"""

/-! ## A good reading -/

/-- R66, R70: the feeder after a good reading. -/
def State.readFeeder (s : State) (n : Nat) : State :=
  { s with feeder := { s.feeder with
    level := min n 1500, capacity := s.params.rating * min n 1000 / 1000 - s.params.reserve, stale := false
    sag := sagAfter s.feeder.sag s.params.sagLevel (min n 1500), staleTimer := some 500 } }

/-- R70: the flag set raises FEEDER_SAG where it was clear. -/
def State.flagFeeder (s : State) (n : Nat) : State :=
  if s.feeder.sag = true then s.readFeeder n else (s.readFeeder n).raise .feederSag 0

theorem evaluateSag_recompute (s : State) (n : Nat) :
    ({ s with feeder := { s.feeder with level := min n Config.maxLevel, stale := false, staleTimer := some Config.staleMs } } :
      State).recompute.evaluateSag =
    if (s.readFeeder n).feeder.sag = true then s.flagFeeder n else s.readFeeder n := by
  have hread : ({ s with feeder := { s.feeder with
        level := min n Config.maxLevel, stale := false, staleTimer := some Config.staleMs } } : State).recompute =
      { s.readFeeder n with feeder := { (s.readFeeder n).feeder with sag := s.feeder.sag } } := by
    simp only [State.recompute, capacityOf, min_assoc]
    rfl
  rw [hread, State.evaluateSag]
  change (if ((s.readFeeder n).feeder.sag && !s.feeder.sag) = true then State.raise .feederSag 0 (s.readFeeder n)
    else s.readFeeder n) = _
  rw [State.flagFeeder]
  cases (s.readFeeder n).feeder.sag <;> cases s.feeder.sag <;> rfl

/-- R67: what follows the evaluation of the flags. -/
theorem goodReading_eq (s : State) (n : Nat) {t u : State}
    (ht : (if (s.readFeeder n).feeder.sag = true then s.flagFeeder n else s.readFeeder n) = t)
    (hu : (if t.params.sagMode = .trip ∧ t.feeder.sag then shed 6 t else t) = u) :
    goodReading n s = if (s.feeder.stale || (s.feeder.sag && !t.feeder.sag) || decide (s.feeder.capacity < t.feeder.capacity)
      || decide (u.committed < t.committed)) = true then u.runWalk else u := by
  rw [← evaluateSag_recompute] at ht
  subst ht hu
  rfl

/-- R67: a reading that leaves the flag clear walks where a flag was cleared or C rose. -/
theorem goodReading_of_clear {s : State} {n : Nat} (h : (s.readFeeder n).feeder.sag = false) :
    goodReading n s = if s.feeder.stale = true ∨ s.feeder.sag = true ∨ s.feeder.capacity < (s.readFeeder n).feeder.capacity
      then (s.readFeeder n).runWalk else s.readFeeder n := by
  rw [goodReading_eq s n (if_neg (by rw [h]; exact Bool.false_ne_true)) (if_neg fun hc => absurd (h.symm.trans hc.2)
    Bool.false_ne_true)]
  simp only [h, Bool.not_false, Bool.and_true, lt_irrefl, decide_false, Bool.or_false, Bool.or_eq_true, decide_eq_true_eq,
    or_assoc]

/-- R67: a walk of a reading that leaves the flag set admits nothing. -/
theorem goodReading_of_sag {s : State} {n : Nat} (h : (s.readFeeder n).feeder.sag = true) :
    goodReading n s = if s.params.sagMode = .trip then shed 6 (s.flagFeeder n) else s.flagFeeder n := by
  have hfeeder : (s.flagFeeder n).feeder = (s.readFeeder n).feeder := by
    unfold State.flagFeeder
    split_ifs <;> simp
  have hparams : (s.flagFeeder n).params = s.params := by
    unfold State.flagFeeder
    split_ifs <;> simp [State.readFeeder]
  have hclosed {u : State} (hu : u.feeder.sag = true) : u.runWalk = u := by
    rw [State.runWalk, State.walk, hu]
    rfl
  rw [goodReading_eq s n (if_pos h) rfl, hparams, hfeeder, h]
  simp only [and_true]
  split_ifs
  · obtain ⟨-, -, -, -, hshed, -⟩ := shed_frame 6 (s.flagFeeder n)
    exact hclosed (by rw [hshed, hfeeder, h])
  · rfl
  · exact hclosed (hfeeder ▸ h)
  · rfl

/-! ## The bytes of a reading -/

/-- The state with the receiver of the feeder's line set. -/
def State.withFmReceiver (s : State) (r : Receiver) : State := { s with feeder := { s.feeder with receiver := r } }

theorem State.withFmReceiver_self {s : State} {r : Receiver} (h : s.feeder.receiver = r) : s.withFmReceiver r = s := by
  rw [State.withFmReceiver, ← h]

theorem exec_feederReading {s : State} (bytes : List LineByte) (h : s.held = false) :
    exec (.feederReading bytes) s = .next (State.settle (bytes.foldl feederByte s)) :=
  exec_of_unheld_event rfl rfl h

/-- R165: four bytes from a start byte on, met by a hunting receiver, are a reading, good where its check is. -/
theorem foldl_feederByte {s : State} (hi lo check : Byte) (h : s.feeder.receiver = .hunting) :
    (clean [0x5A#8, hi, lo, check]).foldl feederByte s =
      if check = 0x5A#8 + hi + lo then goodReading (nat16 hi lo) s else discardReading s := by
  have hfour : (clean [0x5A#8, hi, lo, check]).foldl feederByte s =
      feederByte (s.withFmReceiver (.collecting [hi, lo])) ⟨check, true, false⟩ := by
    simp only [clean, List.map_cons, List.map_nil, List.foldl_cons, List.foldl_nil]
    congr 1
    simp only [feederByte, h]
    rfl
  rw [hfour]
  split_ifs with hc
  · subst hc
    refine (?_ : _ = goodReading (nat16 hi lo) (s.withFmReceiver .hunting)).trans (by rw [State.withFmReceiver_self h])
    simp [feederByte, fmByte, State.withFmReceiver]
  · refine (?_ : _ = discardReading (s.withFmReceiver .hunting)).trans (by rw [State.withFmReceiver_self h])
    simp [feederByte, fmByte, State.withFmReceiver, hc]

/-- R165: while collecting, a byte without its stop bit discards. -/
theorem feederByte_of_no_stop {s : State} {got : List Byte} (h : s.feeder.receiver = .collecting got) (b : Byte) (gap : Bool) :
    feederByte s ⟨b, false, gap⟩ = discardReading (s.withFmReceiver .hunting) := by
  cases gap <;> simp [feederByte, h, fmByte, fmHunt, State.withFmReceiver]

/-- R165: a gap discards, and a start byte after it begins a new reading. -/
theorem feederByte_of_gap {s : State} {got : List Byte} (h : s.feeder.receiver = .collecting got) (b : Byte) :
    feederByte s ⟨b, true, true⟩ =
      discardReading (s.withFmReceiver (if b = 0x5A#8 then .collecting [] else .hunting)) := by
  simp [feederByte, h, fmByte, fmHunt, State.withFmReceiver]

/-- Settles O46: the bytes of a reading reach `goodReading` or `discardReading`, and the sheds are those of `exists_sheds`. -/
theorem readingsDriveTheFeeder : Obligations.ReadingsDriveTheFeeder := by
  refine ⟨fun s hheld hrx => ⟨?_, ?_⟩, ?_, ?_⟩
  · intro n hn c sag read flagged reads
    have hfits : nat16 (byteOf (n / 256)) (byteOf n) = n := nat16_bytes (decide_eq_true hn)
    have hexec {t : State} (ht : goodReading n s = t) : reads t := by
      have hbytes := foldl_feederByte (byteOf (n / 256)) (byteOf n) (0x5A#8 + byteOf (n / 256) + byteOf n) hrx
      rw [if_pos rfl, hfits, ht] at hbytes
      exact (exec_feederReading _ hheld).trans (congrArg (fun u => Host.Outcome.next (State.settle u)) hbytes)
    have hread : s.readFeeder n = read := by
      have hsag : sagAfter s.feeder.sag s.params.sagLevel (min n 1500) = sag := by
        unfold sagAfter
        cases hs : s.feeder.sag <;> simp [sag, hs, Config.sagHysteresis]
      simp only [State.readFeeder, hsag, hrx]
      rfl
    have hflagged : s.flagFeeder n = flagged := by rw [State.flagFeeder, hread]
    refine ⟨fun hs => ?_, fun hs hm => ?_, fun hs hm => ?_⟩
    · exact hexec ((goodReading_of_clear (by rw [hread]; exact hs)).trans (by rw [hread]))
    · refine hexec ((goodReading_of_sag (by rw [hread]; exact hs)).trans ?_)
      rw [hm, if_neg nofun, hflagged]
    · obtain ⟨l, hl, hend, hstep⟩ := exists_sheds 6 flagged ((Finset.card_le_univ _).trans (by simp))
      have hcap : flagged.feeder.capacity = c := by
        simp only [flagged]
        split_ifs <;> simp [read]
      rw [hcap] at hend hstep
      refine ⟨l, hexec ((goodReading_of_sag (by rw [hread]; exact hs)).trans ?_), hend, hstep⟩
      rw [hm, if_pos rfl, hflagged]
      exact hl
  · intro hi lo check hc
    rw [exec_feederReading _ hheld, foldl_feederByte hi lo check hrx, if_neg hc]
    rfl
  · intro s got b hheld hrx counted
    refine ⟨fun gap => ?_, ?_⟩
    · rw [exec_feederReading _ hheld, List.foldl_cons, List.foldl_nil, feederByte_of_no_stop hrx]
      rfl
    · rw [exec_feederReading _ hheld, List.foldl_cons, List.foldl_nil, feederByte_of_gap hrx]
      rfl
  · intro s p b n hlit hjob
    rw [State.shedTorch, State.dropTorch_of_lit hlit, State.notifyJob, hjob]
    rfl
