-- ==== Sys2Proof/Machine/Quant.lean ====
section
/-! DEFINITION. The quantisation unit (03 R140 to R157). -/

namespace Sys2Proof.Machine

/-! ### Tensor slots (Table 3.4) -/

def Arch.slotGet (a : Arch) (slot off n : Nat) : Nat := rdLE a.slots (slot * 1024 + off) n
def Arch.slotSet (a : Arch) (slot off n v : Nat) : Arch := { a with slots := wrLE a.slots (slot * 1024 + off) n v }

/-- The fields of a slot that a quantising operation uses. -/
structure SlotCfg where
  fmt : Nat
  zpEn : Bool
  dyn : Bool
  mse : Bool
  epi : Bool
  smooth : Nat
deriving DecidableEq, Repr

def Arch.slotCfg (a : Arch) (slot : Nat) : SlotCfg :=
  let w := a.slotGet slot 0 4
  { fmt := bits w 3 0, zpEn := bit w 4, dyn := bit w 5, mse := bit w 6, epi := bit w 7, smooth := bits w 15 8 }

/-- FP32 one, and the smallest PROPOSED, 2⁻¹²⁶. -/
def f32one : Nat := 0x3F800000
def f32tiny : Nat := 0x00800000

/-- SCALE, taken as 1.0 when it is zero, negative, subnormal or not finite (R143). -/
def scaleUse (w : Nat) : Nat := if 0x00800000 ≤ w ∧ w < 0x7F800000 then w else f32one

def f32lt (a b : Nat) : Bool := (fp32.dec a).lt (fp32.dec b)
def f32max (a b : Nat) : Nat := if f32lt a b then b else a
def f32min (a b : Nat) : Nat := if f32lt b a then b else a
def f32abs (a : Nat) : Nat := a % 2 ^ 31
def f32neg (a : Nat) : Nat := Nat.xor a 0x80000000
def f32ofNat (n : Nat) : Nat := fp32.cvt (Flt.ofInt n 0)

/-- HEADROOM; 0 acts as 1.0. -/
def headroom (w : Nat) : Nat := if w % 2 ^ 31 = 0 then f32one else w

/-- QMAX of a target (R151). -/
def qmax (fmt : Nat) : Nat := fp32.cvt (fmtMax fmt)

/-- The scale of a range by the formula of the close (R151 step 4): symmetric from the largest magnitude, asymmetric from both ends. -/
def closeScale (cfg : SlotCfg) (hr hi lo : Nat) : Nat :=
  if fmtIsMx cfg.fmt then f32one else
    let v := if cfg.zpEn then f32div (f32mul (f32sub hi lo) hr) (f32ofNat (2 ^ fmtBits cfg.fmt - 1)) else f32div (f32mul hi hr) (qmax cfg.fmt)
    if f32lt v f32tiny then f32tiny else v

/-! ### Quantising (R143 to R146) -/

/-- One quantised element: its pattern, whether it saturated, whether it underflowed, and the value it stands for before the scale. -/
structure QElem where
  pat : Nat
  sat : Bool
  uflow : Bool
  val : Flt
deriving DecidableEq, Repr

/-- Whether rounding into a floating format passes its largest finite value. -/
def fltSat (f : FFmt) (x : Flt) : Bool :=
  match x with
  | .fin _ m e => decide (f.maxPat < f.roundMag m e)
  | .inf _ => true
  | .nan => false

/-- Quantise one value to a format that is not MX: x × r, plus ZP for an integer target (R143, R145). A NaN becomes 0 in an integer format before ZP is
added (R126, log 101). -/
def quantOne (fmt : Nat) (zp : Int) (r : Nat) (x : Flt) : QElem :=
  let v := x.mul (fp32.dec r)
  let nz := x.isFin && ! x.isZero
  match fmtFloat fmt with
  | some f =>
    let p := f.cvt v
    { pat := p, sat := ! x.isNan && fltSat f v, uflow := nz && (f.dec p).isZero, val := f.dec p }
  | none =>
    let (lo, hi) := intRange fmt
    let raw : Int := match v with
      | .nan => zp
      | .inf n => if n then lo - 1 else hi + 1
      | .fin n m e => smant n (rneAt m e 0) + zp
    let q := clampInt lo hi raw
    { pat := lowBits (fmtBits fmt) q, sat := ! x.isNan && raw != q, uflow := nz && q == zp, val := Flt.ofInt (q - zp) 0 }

"""

### What needs to be done
Above are the records; copy exactly the lines from the line with "def f32tiny : Nat := 0x00800000" through the line with "let q := clampInt lo hi raw", both included.

### Result
def f32tiny : Nat := 0x00800000

/-- SCALE, taken as 1.0 when it is zero, negative, subnormal or not finite (R143). -/
def scaleUse (w : Nat) : Nat := if 0x00800000 ≤ w ∧ w < 0x7F800000 then w else f32one

def f32lt (a b : Nat) : Bool := (fp32.dec a).lt (fp32.dec b)
def f32max (a b : Nat) : Nat := if f32lt a b then b else a
def f32min (a b : Nat) : Nat := if f32lt b a then b else a
def f32abs (a : Nat) : Nat := a % 2 ^ 31
def f32neg (a : Nat) : Nat := Nat.xor a 0x80000000
def f32ofNat (n : Nat) : Nat := fp32.cvt (Flt.ofInt n 0)

/-- HEADROOM; 0 acts as 1.0. -/
def headroom (w : Nat) : Nat := if w % 2 ^ 31 = 0 then f32one else w

/-- QMAX of a target (R151). -/
def qmax (fmt : Nat) : Nat := fp32.cvt (fmtMax fmt)

/-- The scale of a range by the formula of the close (R151 step 4): symmetric from the largest magnitude, asymmetric from both ends. -/
def closeScale (cfg : SlotCfg) (hr hi lo : Nat) : Nat :=
  if fmtIsMx cfg.fmt then f32one else
    let v := if cfg.zpEn then f32div (f32mul (f32sub hi lo) hr) (f32ofNat (2 ^ fmtBits cfg.fmt - 1)) else f32div (f32mul hi hr) (qmax cfg.fmt)
    if f32lt v f32tiny then f32tiny else v

/-! ### Quantising (R143 to R146) -/

/-- One quantised element: its pattern, whether it saturated, whether it underflowed, and the value it stands for before the scale. -/
structure QElem where
  pat : Nat
  sat : Bool
  uflow : Bool
  val : Flt
deriving DecidableEq, Repr

/-- Whether rounding into a floating format passes its largest finite value. -/
def fltSat (f : FFmt) (x : Flt) : Bool :=
  match x with
  | .fin _ m e => decide (f.maxPat < f.roundMag m e)
  | .inf _ => true
  | .nan => false

/-- Quantise one value to a format that is not MX: x × r, plus ZP for an integer target (R143, R145). A NaN becomes 0 in an integer format before ZP is
added (R126, log 101). -/
def quantOne (fmt : Nat) (zp : Int) (r : Nat) (x : Flt) : QElem :=
  let v := x.mul (fp32.dec r)
  let nz := x.isFin && ! x.isZero
  match fmtFloat fmt with
  | some f =>
    let p := f.cvt v
    { pat := p, sat := ! x.isNan && fltSat f v, uflow := nz && (f.dec p).isZero, val := f.dec p }
  | none =>
    let (lo, hi) := intRange fmt
    let raw : Int := match v with
      | .nan => zp
      | .inf n => if n then lo - 1 else hi + 1
      | .fin n m e => smant n (rneAt m e 0) + zp
    let q := clampInt lo hi raw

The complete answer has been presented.